═══ EXERCISE INPUT ═══
-- ==== Sys2Proof/Tests/Slice0.lean ====
section
/-! SUPPORT. Tests of single steps, with expected values worked out from the rules named, and for each statement a witness: concrete
states and operands that meet its hypotheses, clause by clause. -/
namespace Sys2Proof.Tests
open Sys2Proof Sys2Proof.Machine

set_option Elab.async false

/-! Small states. -/

/-- The state after a command. -/
def after (c : Instr) (s : State) : State := match exec c s with | .next t => t | _ => s
/-- The block in operation: the engine ENABLED, the firmware running, the newest versions in force. -/
def up : State := { State.reset with engine := .enabled, fw := (3, 1, 0), reserve := true, negot := [3, 2, 2, 2] }
/-- The block in operation with the engine QUIESCED. -/
def quiet : State := { up with engine := .quiesced }
/-- RST_N low. -/
def low : State := State.inReset
/-- The rails out of range. -/
def dark : State := { State.inReset with powered := false }
/-- Halted, its cause SUPPLY. -/
def halted : State := { up with power := { up.power with halted := some .supply } }
/-- With other power figures. -/
def pow (f : Power → Power) (s : State) : State := { s with power := f s.power }
/-- With another tick. -/
def tck (f : TickSt → TickSt) (s : State) : State := { s with tick := f s.tick }
/-- With a register's word. -/
def rset (off : Nat) (v : Word) (s : State) : State := s.setReg off v
/-- A descriptor of format 3: fields (byte, bit, length, value). -/
def dsc (op : Nat) (fs : List (Nat × Nat × Nat × Nat)) : DescBytes :=
  BitVec.ofNat 512 (packN ((8 * 0, 8, op) :: (8 * 2, 8, 3) :: fs.map fun f => (8 * f.1 + f.2.1, f.2.2.1, f.2.2.2)))
/-- A descriptor taken from ring `k` as its number 5 at the read of tick 7. -/
def tkn (k : Nat) (b : DescBytes) (p : Pend := .unchecked) : Taken := ⟨k, 5, b, 7, false, 0, 0, p⟩
/-- A state whose one taken descriptor is `b`, on ring 1. -/
def fac (b : DescBytes) (s : State) : State := { s with taken := [tkn 1 b] }
/-- The status of the completion that a step wrote on ring `k`, as its record carries it (R462). -/
def statusOn (k : Nat) (t : State) : Option Nat := (t.writes.find? fun w => w.kind == .completion k).map fun w => bytesAt w.data 1 1
/-- Status and detail. -/
def answerOn (k : Nat) (t : State) : Option (Nat × Nat) :=
  (t.writes.find? fun w => w.kind == .completion k).map fun w => (bytesAt w.data 1 1, bytesAt w.data 12 4)
/-- A doorbell view. -/
def view0 : RingView := ⟨true, 0, 0, 0, []⟩

/-! Well-formed commands. -/

/-- A term that each check of Instr.wf refuses. -/
theorem test_ill_formed : ([.tickEdge 0 (List.replicate 9 view0), .heldEdgeRelease (List.replicate 9 view0),
    .strictOverrunStart (List.replicate 9 view0), .stopOpen 8, .stopDataFlit 2 0 0, .consignmentComplete 65536, .routingPlacement 6 0,
    .ringHeaderRead [(4096, 0)], .stepBoundary 2 [], .ttlExpiry 4096 0, .pageMoveLanded 4096 0, .runMoveRemap (2 ^ 48),
    .conversionRemap (2 ^ 18), .writeBackLanded (2 ^ 48), .depotCrcMismatch (2 ^ 48) true 0 1 true, .platformParityError (2 ^ 48) 0 false,
    .loadBuildComplete (2 ^ 18) [], .releaseComplete (2 ^ 18), .rowUpdateWritten 8 0 [], .adaptStateReady (2 ^ 18),
    .quiesceDrainDone (.ring 8), .quiesceDrainDone (.tenant 65536), .quiesceDrainDone (.train 32), .linkInit 5 0 0, .linkInit 32 0 0,
    .flitReceive 15 0 0, .ackReceive 5 0 false false, .replayTimeout 32, .dbWake (List.replicate 9 view0), .ringCfgValid 8 0,
    .rcFieldRead 0x6005, .rcFieldRead (2 ^ 20), .logRestore [] [], .registerWrite 0x2002 0, .registerWrite (2 ^ 20) 0,
    .sensorReport ⟨32768, 0, 0, 0, 0, 0, 0, 0⟩, .sensorReport ⟨0, 0, 65536, 0, 0, 0, 0, 0⟩, .sensorReport ⟨0, 0, 0, 65536, 0, 0, 0, 0⟩,
    .sensorReport ⟨0, 0, 0, 0, 65536, 0, 0, 0⟩, .sensorReport ⟨-32769, 0, 0, 0, 0, 0, 0, 0⟩, .linkInitResend 15, .cacheFillDone (2 ^ 18) 0,
    .wrapperInstruction (.fuseProg 512)] : List Instr).all (fun i => !i.wf) = true := by decide +kernel
theorem test_ill_formed_lines : ∀ ls : List TLine, ls.length = 131073 → (Instr.timetableBuild 0 ⟨ls, [], [], [], []⟩).wf = false := by
  intro ls h; simp [Instr.wf, h]
/-- Operands at the ends of their ranges. -/
theorem test_well_formed : ([.tickEdge 0 (List.replicate 8 view0), .stopOpen 7, .stopDataFlit 1 0 0, .linkInit 4 0 0, .linkInit 16 0 0,
    .linkInit 31 0 0, .stepBoundary 1 [], .runMoveRemap (2 ^ 48 - 1), .conversionRemap (2 ^ 18 - 1), .quiesceDrainDone (.tenant 65535),
    .quiesceDrainDone (.train 31), .ringCfgValid 7 0, .rcFieldRead 0x6004, .registerWrite 0xFFFFC 0,
    .sensorReport ⟨-32768, 0, 65535, 65535, 65535, 0, 0, 0⟩, .wrapperInstruction (.fuseProg 511)] : List Instr).all Instr.wf = true := by
  decide +kernel

/-! The machine as a whole. -/

theorem test_step_front : step { up with pending := [.pThermUpdate, .nop] } = exec .pThermUpdate { up with pending := [.nop] } := rfl
theorem wit_QueueStands : up.pending = [] ∧ ∃ t, exec .heartbeat { up with pending := [.nop] } = .next t ∧ t.pending = [.nop] :=
  ⟨rfl, _, rfl, rfl⟩
theorem wit_OnlyTheWrapperStops : (up.powered = true ∧ WrapperInstr.extest ≠ .bypass ∧ up.rstN = true)
    ∧ exec (.wrapperInstruction .extest) up = .fault .wrapperInOperation
    ∧ (let s := { low with wrapper := .memTest }; (s.powered = true ∧ s.rstN = false ∧ s.wrapper ≠ .bypass)
        ∧ exec .rstNRelease s = .fault .wrapperInOperation)
    ∧ exec (.wrapperInstruction .extest) low = .next { low with wrapper := .extest } :=
  ⟨by decide, rfl, ⟨by decide, rfl⟩, rfl⟩
theorem wit_MemoryStaysCanonical : let s := { up with adMem := [(5, 1), (9, 2)], pending := [.heartbeat] }
    Memory.wf s.adMem ∧ ∃ t, step s = .next t ∧ t.adMem = [(5, 1), (9, 2)] := ⟨by decide, _, rfl, rfl⟩
theorem wit_OnlyResetEndsHalt : halted.power.halted = some .supply ∧ (∃ t, exec .warmRstN halted = .next t ∧ t.power.halted = some .supply)
    ∧ ∃ t, exec .rstNAssert halted = .next t ∧ t.power.halted = none := ⟨rfl, ⟨_, rfl, rfl⟩, _, rfl, rfl⟩
theorem wit_TickCounterMovesAtAck : (∃ t, exec .heartbeat up = .next t ∧ t.tick.count = 0)
    ∧ ∃ t, exec .rstNAssert (tck (fun k => { k with count := 9 }) up) = .next t ∧ t.tick.count = 0 := ⟨⟨_, rfl, rfl⟩, _, rfl, rfl⟩
theorem wit_SoftwareStateChanges : (∃ t, exec (.pubkeyLock 0x10001) up = .next t ∧ fld (t.reg 0x0188) 16 1 = 1)
    ∧ (∃ t, exec .rstNAssert up = .next t ∧ t.negot = [0, 0, 0, 0])
    ∧ ∃ t, exec (.wrapperInstruction (.fuseProg 3)) low = .next t ∧ t.fuses = [3] := ⟨⟨_, rfl, by decide +kernel⟩, ⟨_, rfl, rfl⟩, _, rfl, rfl⟩
theorem wit_RegisterFilesStand : let s := { up with pending := [.registerWrite 0x0104 5] }
    (s.regs.map (·.1) = resetRegs.map (·.1) ∧ s.keys.length = 16 ∧ (∀ k ∈ s.keys, k.length = 8)
      ∧ s.trains.length = 32 ∧ s.trainErr.length = 32) ∧ ∃ t, step s = .next t ∧ t.reg 0x0104 = 5 :=
  ⟨by decide +kernel, _, rfl, by decide +kernel⟩

/-! Resets, power and the test wrapper. -/

theorem wit_ResetsAndRails : up.powered = true ∧ dark.powered = false ∧ State.reset.cfgReady = true
    ∧ (low.powered = true ∧ low.rstN = false) ∧ (up.powered = true ∧ WrapperInstr.bypass = .bypass) := by decide
/-- R541, R563: RST_N clears the firmware's state and leaves THERM_TRIP_N; a lost rail takes it. -/
theorem test_rst_n_assert : let t := after .rstNAssert (pow (fun p => { p with trip := true }) up)
    (t.fw, t.engine, t.rstN, t.power.trip) = ((0, 0, 0), Scope.quiesced, false, true) := by decide +kernel
theorem test_power_loss : let t := after .powerLoss (pow (fun p => { p with trip := true }) up)
    (t.powered, t.rstN, t.power.trip) = (false, false, false) := by decide +kernel
theorem test_power_up : let t := after .powerUp dark; (t.powered, t.rstN, t.cfgReady) = (true, false, false) := by decide +kernel
/-- R275, R549: the registers that depend on the configuration; R540: the links. IX7-128 has 4 fabric ports. -/
theorem test_rst_n_release : let t := after .rstNRelease { low with build := .ix128 }
    (t.reg 0x5034, (t.link 4).st, t.cntVal .coldReset, t.cfgReady) = (0x0064000F, LinkSt.init, 1, true) := by decide +kernel
theorem test_reserve_init : (after .reserveInitDone State.reset).reserve = true := by decide +kernel
/-- R573: a fuse is not undone, and one that the configuration lacks is not there. -/
theorem test_fuse : (after (.wrapperInstruction (.fuseProg 1)) { low with fuses := [4] }).fuses = [1, 4]
    ∧ (after (.wrapperInstruction (.fuseProg 200)) { low with build := .ix128 }).fuses = [] := by decide +kernel
theorem wit_ReleaseOfReset : low.powered = true ∧ low.rstN = false ∧ low.wrapper = .bypass
    ∧ low.regs.map (·.1) = resetRegs.map (·.1) := by decide +kernel
theorem wit_ResetLeaves : up.powered = true ∧ up.wrapper = .bypass := by decide
/-- R545: WARM_RST_N quiesces the engine, keeps the tick counter and the registers, and counts. -/
theorem test_warm_reset : let t := after .warmRstN (rset 0x2008 5 (tck (fun k => { k with count := 9 }) up))
    (t.engine, t.tick.count, t.reg 0x2008, t.cntVal .warmReset) = (Scope.quiesced, 9, 5, 1) := by decide +kernel

/-! Power, thermal limits and health. -/

theorem wit_PausesOfIssue : let thr := pow (fun p => { p with throttle := true }) up
    let drp := pow (fun p => { p with droop := true }) up
    let both := pow (fun p => { p with throttle := true, droop := true }) up
    (up.live = true ∧ up.power.throttle = false ∧ up.power.droop = false) ∧ (thr.live = true ∧ thr.power.throttle = true ∧ thr.power.droop = false)
    ∧ (drp.live = true ∧ drp.power.droop = true ∧ drp.power.throttle = false) ∧ (both.live = true ∧ both.power.throttle = true ∧ both.power.droop = true)
    ∧ (let s := tck (fun k => { k with active := true }) up; s.live = true ∧ s.power.throttle = false ∧ s.tick.active = true) := by decide
theorem test_throttle : let t := after .throttleAssert (tck (fun k => { k with active := true }) up)
    (t.paused, t.tick.late, t.cntVal .throttle) = (true, true, 1) := by decide +kernel
/-- R559: the ramp takes PWR_RAMP.RAMP, 4 µs at reset. -/
theorem test_throttle_release : let t := after .throttleRelease (after .throttleAssert up)
    (t.paused, t.power.ramping) = (false, 4) := by decide +kernel
theorem test_droop : let t := after .droop up; (t.paused, t.cntVal .droop, t.irqPend) = (true, 1, 16#5) := by decide +kernel
theorem test_droop_clear : (after .droopClear (after .droop (after .throttleAssert up))).paused = true
    ∧ (after .droopClear (after .droop up)).paused = false := by decide +kernel
/-- A window full of 8-bit MAC work and its cap: 16 cars for 325 beats of 32 trains draw 32 × 4.5 W over the floor. -/
def full : Occupancy := ⟨16 * 325 * 32, 0, 0, 0, 0, 0, 0, 0⟩
theorem test_estimate : up.estimate full = 18000 + 32 * 4500 ∧ up.estimate ⟨0, 0, 0, 0, 325, 0, 0, 0⟩ = 18000 + 58 := by decide +kernel
/-- R555: 64 × (100 − 18) ÷ (162 − 18) is 36.44. -/
theorem test_governor_down : (after (.governorWindow full) (rset 0x3000 400 up)).power.duty = 36 := by decide +kernel
/-- R555: at C − 2 W exactly D rises, 1 mW above it stands. -/
theorem test_governor_up : (after (.governorWindow ⟨0, 0, 0, 0, 0, 0, 0, 0⟩) (pow (fun p => { p with duty := 9, cEff := 80, pTherm := 80 }) up)).power.duty = 10
    ∧ (after (.governorWindow ⟨0, 0, 0, 0, 6, 0, 0, 0⟩) (pow (fun p => { p with duty := 9, cEff := 80, pTherm := 80 }) up)).power.duty = 9 := by
  decide +kernel
theorem wit_GovernorWindows : let thr := pow (fun p => { p with throttle := true }) up
    let at80 := pow (fun p => { p with duty := 9, cEff := 80, pTherm := 80 }) up
    let e := (⟨0, 0, 0, 0, 0, 0, 0, 0⟩ : Occupancy)
    let C (s : State) := 250 * min s.power.cEff (min (s.rf 0x3000 0 10) s.power.pTherm)
    (thr.live = true ∧ thr.paused = true) ∧ (let r := pow (fun p => { p with ramping := 1 }) up; r.live = true ∧ 0 < r.power.ramping)
    ∧ (let s := rset 0x3000 400 up; s.live = true ∧ s.paused = false ∧ s.power.ramping = 0 ∧ C s < s.estimate full)
    ∧ (at80.live = true ∧ at80.paused = false ∧ at80.power.ramping = 0 ∧ at80.estimate e ≤ C at80 ∧ at80.estimate e + 2000 ≤ C at80
        ∧ at80.power.duty < 64)
    ∧ (let o := (⟨0, 0, 0, 0, 6, 0, 0, 0⟩ : Occupancy); at80.estimate o ≤ C at80 ∧ ¬ at80.estimate o + 2000 ≤ C at80) := by decide +kernel
/-- R562, in 0.25 °C and 0.25 W: 100 °C at 100 W takes 12.5 W off the estimate; 98 °C holds; below it 12.5 W come back. -/
theorem test_p_therm : let at_ (tj : Int) := (after .pThermUpdate (pow (fun p => { p with tj := tj, pEst := 100000, pTherm := 500 }) up)).power.pTherm
    (at_ 400, at_ 399, at_ 392, at_ 391) = (350, 500, 500, 550) := by decide +kernel
theorem wit_ThermalLimit : let at_ (tj : Int) := pow (fun p => { p with tj := tj }) up
    ((at_ 400).live = true ∧ 400 ≤ (at_ 400).power.tj) ∧ ((at_ 391).live = true ∧ (at_ 391).power.tj < 392)
    ∧ ((at_ 392).live = true ∧ 392 ≤ (at_ 392).power.tj ∧ (at_ 392).power.tj < 400) := by decide
/-- A report of T_j alone. -/
def hot (tj : Int) : SensorRep := ⟨tj, 2, 850, 850, 1100, 3, 9, 5⟩
/-- R561: the levels at their thresholds, R563: the trip at 110 °C. -/
theorem test_levels : let lv (tj : Int) (s : State) := let t := after (.sensorReport (hot tj)) s; (t.power.warn, t.power.tthrot, t.power.trip)
    let was := pow (fun p => { p with warn := true, tthrot := true, trip := true }) up
    (lv 379 up, lv 380 up, lv 400 up, lv 440 up) = ((false, false, false), (true, false, false), (true, true, false), (true, true, true))
    ∧ (lv 367 was, lv 368 was, lv 392 was, lv 400 was) = ((false, false, false), (true, false, false), (true, true, false), (true, true, true)) := by
  decide +kernel
theorem test_trip_halts : let t := after (.sensorReport (hot 440)) up
    (t.power.halted, t.cntVal .trip, t.cntVal .halt, t.err .halt) = (some .thermal, 1, 1, true) := by decide +kernel
theorem wit_SensorLevels : up.cfgReady = true ∧ (440 ≤ (hot 440).tj ∧ up.power.halted = none) ∧ (hot 439).tj < 440 := by decide
theorem wit_HaltsAndHeartbeat : up.cfgReady = true ∧ up.power.halted = none ∧ (up.live = true ∧ up.fw.1 = 3)
    ∧ halted.live = false ∧ State.reset.fw.1 ≠ 3 := by decide
theorem test_supply_halt : let t := after .supplyHalt up; (t.power.halted, t.live, t.err .halt) = (some .supply, false, true) := by decide +kernel
theorem test_internal_halt : let t := after .internalHalt up; (t.power.halted, t.cntVal .halt, t.irqPend.getLsbD 4) = (some .internal, 1, true) := by
  decide +kernel
theorem test_heartbeat : (after .heartbeat up).hb = true ∧ (after .heartbeat { up with hb := true }).hb = false
    ∧ (after .heartbeat State.reset).hb = false := by decide +kernel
═══
Nothing but a number is wanted: how many lines in the records above include "writes".

2